For both oil and gas sales, the price change was mostly the result of a change in the spot market prices, upon which most of the Company’s oil and gas sales are based. These spot market prices have had significant fluctuations in the past and these fluctuations are expected to continue.
Sales of miscellaneous oil and gas products were $391,413 in 2014 as compared to $133,508 in 2013.
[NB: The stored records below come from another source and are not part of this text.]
theorem State.capLow_keeps (s) : Keeps 166082 s (State.capLow s) := by
  unfold State.capLow
  extract_lets +onlyGivenNames y0
  clear_value y0
  extract_lets +onlyGivenNames y1
  clear_value y1
  extract_lets +onlyGivenNames y2
  have h3 : Keeps 166082 s y2 := by
    unfold y2
    refine Keeps.foldl ?_ ?_ _
    next => exact Keeps.refl _
    next => intro t4 x5; exact Keeps.of (State.alarmLevel_keeps _ _ _ _ _) rfl
  clear_value y2
  refine Keeps.trans ?_ (Keeps.of (State.fput_keeps _ _ _) rfl)
  exact h3

theorem State.applyScen_keeps (s v1) : Keeps 166082 s (State.applyScen s v1).1 := by
  unfold State.applyScen
  refine Keeps.mk1 ?_
  refine Keeps.trans ?_ (Keeps.of (State.capLow_keeps _) rfl)
  exact Keeps.of (State.fset_keeps _ _ _) rfl

theorem State.applySpeed_keeps (s v1) : Keeps 2097216 s (State.applySpeed s v1).1 := by
  unfold State.applySpeed
  refine Keeps.ite1 ?_ ?_
  next => dsimp only; exact Keeps.refl _
  next =>
    extract_lets +onlyGivenNames y0
    clear_value y0
    extract_lets +onlyGivenNames y1
    clear_value y1
    extract_lets +onlyGivenNames y2
    clear_value y2
    dsimp only
    refine Keeps.trans ?_ (Keeps.of (State.satFlags_keeps _ _ _) rfl)
    exact Keeps.upd_cex rfl (Keeps.refl _) _

theorem State.applyTrack_keeps (s v1 v2) : Keeps 2097216 s (State.applyTrack s v1 v2).1 := by
  unfold State.applyTrack
  extract_lets +onlyGivenNames y0
  clear_value y0
  extract_lets +onlyGivenNames y1
  clear_value y1
  refine Keeps.ite1 ?_ ?_
  next =>
    refine Keeps.ite1 ?_ ?_
    next =>
      refine Keeps.mk1 ?_
      exact Keeps.refl _
    next =>
      refine Keeps.ite1 ?_ ?_
      next =>
        refine Keeps.mk1 ?_
        refine Keeps.upd_cex rfl ?_ _
        exact Keeps.refl _
      next =>
        extract_lets +onlyGivenNames y2
        clear_value y2
        extract_lets +onlyGivenNames y3
        have h4 : Keeps 2097216 s y3 := by
          unfold y3
          refine Keeps.upd_cex rfl ?_ _
          exact Keeps.refl _
        clear_value y3
        refine Keeps.mk1 ?_
        refine Keeps.ite ?_ ?_
        next =>
          refine Keeps.trans ?_ (Keeps.of (State.fup_keeps _ _) rfl)
          exact h4
        next =>
          exact h4
  next =>
    refine Keeps.ite1 ?_ ?_
    next =>
      refine Keeps.mk1 ?_
      exact Keeps.refl _
    next =>
      refine Keeps.mk1 ?_
      refine Keeps.upd_cex rfl ?_ _
      exact Keeps.refl _

theorem State.cmdRejected_keeps (s v1 v2 v3 v4) : Keeps 133314 s (State.cmdRejected s v1 v2 v3 v4) := by
  unfold State.cmdRejected
  extract_lets +onlyGivenNames y0
  clear_value y0
  extract_lets +onlyGivenNames y1
  clear_value y1
  extract_lets +onlyGivenNames y2
  have h3 : Keeps 133314 s y2 := by unfold y2; exact Keeps.upd_hif rfl (Keeps.refl _) _
  clear_value y2
  extract_lets +onlyGivenNames y4
  have h5 : Keeps 133314 s y4 := by
    unfold y4
    refine Keeps.trans ?_ (Keeps.of (State.event_keeps _ _ _ _ _) rfl)
    exact h3
  clear_value y4
  refine Keeps.upd_hif rfl (b := y4) ?_ _
  exact h5

theorem State.applyCmd_keeps (s v1) : Keeps 7532230 s (State.applyCmd s v1) := by
  unfold State.applyCmd
  extract_lets +onlyGivenNames y0
  have h1 : Keeps 7532230 s y0.1 := by
    unfold y0
    refine Keeps.ite1 ?_ ?_
    next => exact Keeps.of (State.applyFunction_keeps _ _) rfl
    next =>
      refine Keeps.ite1 ?_ ?_
      next => exact Keeps.of (State.applyPosition_keeps _ _) rfl
      next =>
        refine Keeps.ite1 ?_ ?_
        next => exact Keeps.of (State.applySpeed_keeps _ _) rfl
        next =>
          refine Keeps.ite1 ?_ ?_
          next => exact Keeps.of (State.applyLimits_keeps _ _) rfl
          next =>
            refine Keeps.ite1 ?_ ?_
            next => exact Keeps.of (State.applyTrack_keeps _ _ _) rfl
            next =>
              refine Keeps.ite1 ?_ ?_
              next => exact Keeps.of (State.applyTrack_keeps _ _ _) rfl
              next =>
                refine Keeps.ite1 ?_ ?_
                next => exact Keeps.of (State.applyOrigin_keeps _ _) rfl
                next =>
                  refine Keeps.ite1 ?_ ?_
                  next => exact Keeps.of (State.applyScen_keeps _ _) rfl
                  next =>
                    refine Keeps.ite1 ?_ ?_
                    next => exact Keeps.of (State.applyExclude_keeps _ _) rfl
                    next =>
                      refine Keeps.ite1 ?_ ?_
                      next => exact Keeps.of (State.applyAlignCommit_keeps _ _) rfl
                      next =>
                        refine Keeps.ite1 ?_ ?_
                        next => exact Keeps.of (State.applyAlignRevert_keeps _ _) rfl
                        next =>
                          refine Keeps.ite1 ?_ ?_
                          next => exact Keeps.of (State.applyReadmitRef_keeps _ _) rfl
                          next =>
                            refine Keeps.ite1 ?_ ?_
                            next => exact Keeps.of (State.applyAuto_keeps _ _) rfl
                            next =>
                              refine Keeps.ite1 ?_ ?_
                              next => exact Keeps.of (State.applyReadmitPath_keeps _ _) rfl
                              next => dsimp only; exact Keeps.refl _
  clear_value y0
  split
  next => rename_i z2 z3 z4 z5 z6; refine Keeps.trans ?_ (Keeps.of (State.cmdRejected_keeps _ _ _ _ _) rfl); exact h1
  next => rename_i z7 z8; exact h1

theorem State.applyAt_keeps (s v1) : Keeps 7532230 s (State.applyAt s v1) := by
  unfold State.applyAt
  refine Keeps.foldl ?_ ?_ _
  next => exact Keeps.refl _
  next => intro t0 x1; exact Keeps.of (State.applyCmd_keeps _ _) rfl

theorem State.ckptPush_keeps (s v1) : Keeps 2097152 s (State.ckptPush s v1) := by
  unfold State.ckptPush
  extract_lets +onlyGivenNames y0
  clear_value y0
  exact Keeps.of (State.cexMod_keeps _ _) rfl

theorem State.captClear_keeps (s v1) : Keeps 2097152 s (State.captClear s v1) := by
  unfold State.captClear
  refine Keeps.upd_cex rfl ?_ _
  exact Keeps.refl _

theorem State.trackStep_keeps (s) : Keeps 2230466 s (State.trackStep s).1 := by
  unfold State.trackStep
  extract_lets +onlyGivenNames y0
  clear_value y0
  extract_lets +onlyGivenNames y1
  clear_value y1
  extract_lets +onlyGivenNames y2
  clear_value y2
  extract_lets +onlyGivenNames y3
  clear_value y3
  extract_lets +onlyGivenNames y4
  clear_value y4
  extract_lets +onlyGivenNames y5
  clear_value y5
  extract_lets +onlyGivenNames y6
  clear_value y6
  split
  split
  extract_lets +onlyGivenNames y7
  clear_value y7
  extract_lets +onlyGivenNames y8
  clear_value y8
  extract_lets +onlyGivenNames y9
  clear_value y9
  extract_lets +onlyGivenNames y10
  clear_value y10
  extract_lets +onlyGivenNames y11
  clear_value y11
  extract_lets +onlyGivenNames y12
  clear_value y12
  extract_lets +onlyGivenNames y13
  clear_value y13
  extract_lets +onlyGivenNames y14
  clear_value y14
  extract_lets +onlyGivenNames y15
  have h16 : Keeps 2230466 s y15 := by
    unfold y15
    refine Keeps.trans ?_ (Keeps.of (State.fset_keeps _ _ _) rfl)
    refine Keeps.trans ?_ (Keeps.of (State.satFlags_keeps _ _ _) rfl)
    refine Keeps.upd_cex rfl ?_ _
    exact Keeps.refl _
  clear_value y15
  extract_lets +onlyGivenNames y17
  have h18 : Keeps 2230466 s y17 := by
    unfold y17
    refine Keeps.ite ?_ ?_
    next =>
      refine Keeps.ite ?_ ?_
      next =>
        refine Keeps.trans ?_ (Keeps.of (State.captClear_keeps _ _) rfl)
        exact h16
      next =>
        refine Keeps.trans ?_ (Keeps.of (State.event_keeps _ _ _ _ _) rfl)
        exact h16
    next =>
      exact h16
  clear_value y17
  refine Keeps.mk1 ?_
  exact h18

theorem State.genSteps_keeps (s v1 v2) : Keeps 2230466 s (State.genSteps s v1 v2).1 := by
  unfold State.genSteps
  extract_lets +onlyGivenNames y0
  clear_value y0
  extract_lets +onlyGivenNames y1
  clear_value y1
  split
  rename_i z2 z3 z4
  have k5 : Keeps 2230466 s z2 := by
    refine Keeps.fst z4 ?_
    refine Keeps.ite1 ?_ ?_
    next =>
      refine Keeps.mk1 ?_
      exact Keeps.refl _
    next =>
      refine Keeps.ite1 ?_ ?_
      next =>
        exact Keeps.of (State.trackStep_keeps _) rfl
      next =>
        extract_lets +onlyGivenNames y6
        clear_value y6
        split
        split
        refine Keeps.mk1 ?_
        refine Keeps.trans ?_ (Keeps.of (State.satFlags_keeps _ _ _) rfl)
        refine Keeps.upd_cex rfl ?_ _
        exact Keeps.refl _
  refine Keeps.ite1 ?_ ?_
  next =>
    refine Keeps.mk1 ?_
    exact k5
  next =>
    split
    refine Keeps.mk1 ?_
    refine Keeps.trans ?_ (Keeps.of (State.satFlags_keeps _ _ _) rfl)
    refine Keeps.upd_cex rfl (b := z2) ?_ _
    exact k5

theorem State.profileStep_keeps (s) : Keeps 2230466 s (State.profileStep s) := by
  unfold State.profileStep
  extract_lets +onlyGivenNames y0
  clear_value y0
  extract_lets +onlyGivenNames y1
  clear_value y1
  extract_lets +onlyGivenNames y2
  clear_value y2
  extract_lets +onlyGivenNames y3
  clear_value y3
  extract_lets +onlyGivenNames y4
  have h5 : Keeps 2230466 s y4 := by
    unfold y4
    refine Keeps.upd_cex rfl ?_ _
    exact Keeps.refl _
  clear_value y4
  split
  rename_i z6 z7 z8
  have k9 : Keeps 2230466 s z6 := by
    refine Keeps.fst z8 ?_
    refine Keeps.trans ?_ (Keeps.of (State.genSteps_keeps _ _ _) rfl)
    exact h5
  split
  rename_i z10 z11 z12
  have k13 : Keeps 2230466 s z10 := by
    refine Keeps.fst z12 ?_
    refine Keeps.ite1 ?_ ?_
    next =>
      split
      rename_i z14 z15 z16
      have k17 : Keeps 2230466 s z14 := by
        refine Keeps.fst z16 ?_
        refine Keeps.trans ?_ (Keeps.of (State.genSteps_keeps _ _ _) rfl)
        exact k9
      refine Keeps.mk1 ?_
      exact k17
    next =>
      refine Keeps.mk1 ?_
      exact k9
  refine Keeps.ite ?_ ?_
  next =>
    extract_lets +onlyGivenNames y18
    clear_value y18
    extract_lets +onlyGivenNames y19
    clear_value y19
    extract_lets +onlyGivenNames y20
    clear_value y20
    extract_lets +onlyGivenNames y21
    clear_value y21
    extract_lets +onlyGivenNames y22
    clear_value y22
    extract_lets +onlyGivenNames y23
    clear_value y23
    extract_lets +onlyGivenNames y24
    have h25 : Keeps 2230466 s y24 := by
      unfold y24
      refine Keeps.trans ?_ (Keeps.of (State.showFunc_keeps _) rfl)
      refine Keeps.upd_cex rfl (b := z10) ?_ _
      exact k13
    clear_value y24
    refine Keeps.ite ?_ ?_
    next =>
      exact h25
    next =>
      refine Keeps.trans ?_ (Keeps.of (State.event_keeps _ _ _ _ _) rfl)
      refine Keeps.trans ?_ (Keeps.of (State.event_keeps _ _ _ _ _) rfl)
      exact h25
  next =>
    exact k13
The Company received lease bonuses of $614,894 in the first half of 2014 for leases on its owned minerals. Lease bonuses for the first half of 2013 were $157,033. In 2014, 89% of the bonuses were for leases on owned minerals in Texas and the remainder were for owned minerals in Oklahoma. In 2013, 85% of the bonuses were for Oklahoma leases and 15% were for Texas leases.
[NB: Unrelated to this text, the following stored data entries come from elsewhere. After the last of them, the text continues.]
theorem State.imgCapture_keeps (s) : Keeps 25165826 s (State.imgCapture s) := by
  unfold State.imgCapture
  split
  next =>
    exact Keeps.refl _
  next =>
    refine Keeps.ite ?_ ?_
    next =>
      exact Keeps.refl _
    next =>
      extract_lets +onlyGivenNames y0
      clear_value y0
      extract_lets +onlyGivenNames y1
      clear_value y1
      extract_lets +onlyGivenNames y2
      clear_value y2
      extract_lets +onlyGivenNames y3
      clear_value y3
      extract_lets +onlyGivenNames y4
      have h5 : Keeps 25165826 s y4 := by
        unfold y4
        refine Keeps.foldl ?_ ?_ _
        next =>
          exact Keeps.refl _
        next =>
          intro t6 x7
          extract_lets +onlyGivenNames y8
          clear_value y8
          refine Keeps.trans ?_ (Keeps.of (State.seqUp_keeps _ _) rfl)
          refine Keeps.foldl ?_ ?_ _
          next =>
            exact Keeps.refl _
          next =>
            intro t9 x10
            exact Keeps.of (State.send_keeps _ _ _) rfl
      clear_value y4
      refine Keeps.trans ?_ (Keeps.of (State.redMod_keeps _ _) rfl)
      exact h5

theorem State.spanPut_keeps (s v1 v2) : Keeps 16777280 s (State.spanPut s v1 v2) := by
  unfold State.spanPut
  extract_lets +onlyGivenNames y0
  have h1 : Keeps 16777280 s y0 := by unfold y0; exact Keeps.of (State.redMod_keeps _ _) rfl
  clear_value y0
  refine Keeps.ite ?_ ?_
  next => refine Keeps.trans ?_ (Keeps.of (State.fput_keeps _ _ _) rfl); exact h1
  next => refine Keeps.trans ?_ (Keeps.of (State.fput_keeps _ _ _) rfl); exact h1

theorem State.leaseSend_keeps (s v1) : Keeps 25165890 s (State.leaseSend s v1) := by
  unfold State.leaseSend
  extract_lets +onlyGivenNames y0
  clear_value y0
  extract_lets +onlyGivenNames y1
  clear_value y1
  extract_lets +onlyGivenNames y2
  clear_value y2
  extract_lets +onlyGivenNames y3
  have h4 : Keeps 25165890 s y3 := by
    unfold y3
    refine Keeps.foldl ?_ ?_ _
    next =>
      exact Keeps.refl _
    next =>
      intro t5 x6
      exact Keeps.of (State.send_keeps _ _ _) rfl
  clear_value y3
  extract_lets +onlyGivenNames y7
  have h8 : Keeps 25165890 s y7 := by
    unfold y7
    refine Keeps.foldl ?_ ?_ _
    next =>
      exact h4
    next =>
      intro t9 x10
      extract_lets +onlyGivenNames y11
      clear_value y11
      extract_lets +onlyGivenNames y12
      have h13 : Keeps 25165890 t9 y12 := by
        unfold y12
        exact Keeps.of (State.send_keeps _ _ _) rfl
      clear_value y12
      refine Keeps.trans ?_ (Keeps.of (State.spanPut_keeps _ _ _) rfl)
      exact h13
  clear_value y7
  extract_lets +onlyGivenNames y14
  have h15 : Keeps 25165890 s y14 := by
    unfold y14
    refine Keeps.trans ?_ (Keeps.of (State.fset_keeps _ _ _) rfl)
    refine Keeps.trans ?_ (Keeps.of (State.seqUp_keeps _ _) rfl)
    exact h8
  clear_value y14
  refine Keeps.trans ?_ (Keeps.of (State.redMod_keeps _ _) rfl)
  refine Keeps.trans ?_ (Keeps.of (State.fset_keeps _ _ _) rfl)
  exact h15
Operating Costs and Expenses. Operating costs and expenses increased $1,379,533 (32%) to $5,721,656 in 2014 from $4,342,123 in 2013. Material line item changes are discussed and analyzed in the following paragraphs.
Production Costs. Production costs increased $253,051 (18%) to $1,662,489 in 2014 from $1,409,438 in 2013. Lease operating expense and transportation and compression expense increased $166,619 (15%) to $1,242,344 in 2014 from $1,075,725 in 2013 due primarily to new wells that first produced after June 30, 2013. Production taxes increased $86,432 (26%) to $420,145 in 2014 from $333,713 in 2013 due primarily to the increased oil and gas sales revenues described above in the “Operating Revenues” section.
Exploration Costs. Total exploration expense increased $921,897 (312%) to $1,217,377 in 2014 from $295,480 in 2013. Dry hole costs increased $553,623 to $556,560 in 2014 from $2,937 in 2013. Geological and geophysical expense increased $368,273 to $660,816 in 2014 from $292,543 in 2013.
The following is a summary as of July 29, 2014, updating both exploration and development activity from December 31, 2013, for the period ended June 30, 2014.
The Company participated with its 18% working interest in the drilling of three development wells on a Barber County, Kansas prospect. Two of the wells were completed as commercial gas producers and the third as a commercial oil producer. Three additional development wells will be drilled on the prospect in 2014. Capitalized costs for the period were $292,262, including $79,042 in prepaid drilling costs.
The Company participated with 16% and 8% working interests in the drilling of two development wells on a Woods County, Oklahoma prospect. Both wells were completed as commercial oil and gas producers. Capitalized costs for the period were $175,200, including $5,613 in prepaid drilling costs.
The Company participated with its 18% working interest in the drilling of a development well on a Woods County, Oklahoma prospect. The well was completed as a commercial gas producer. Capitalized costs for the period were $131,400, including $54,938 in prepaid drilling costs.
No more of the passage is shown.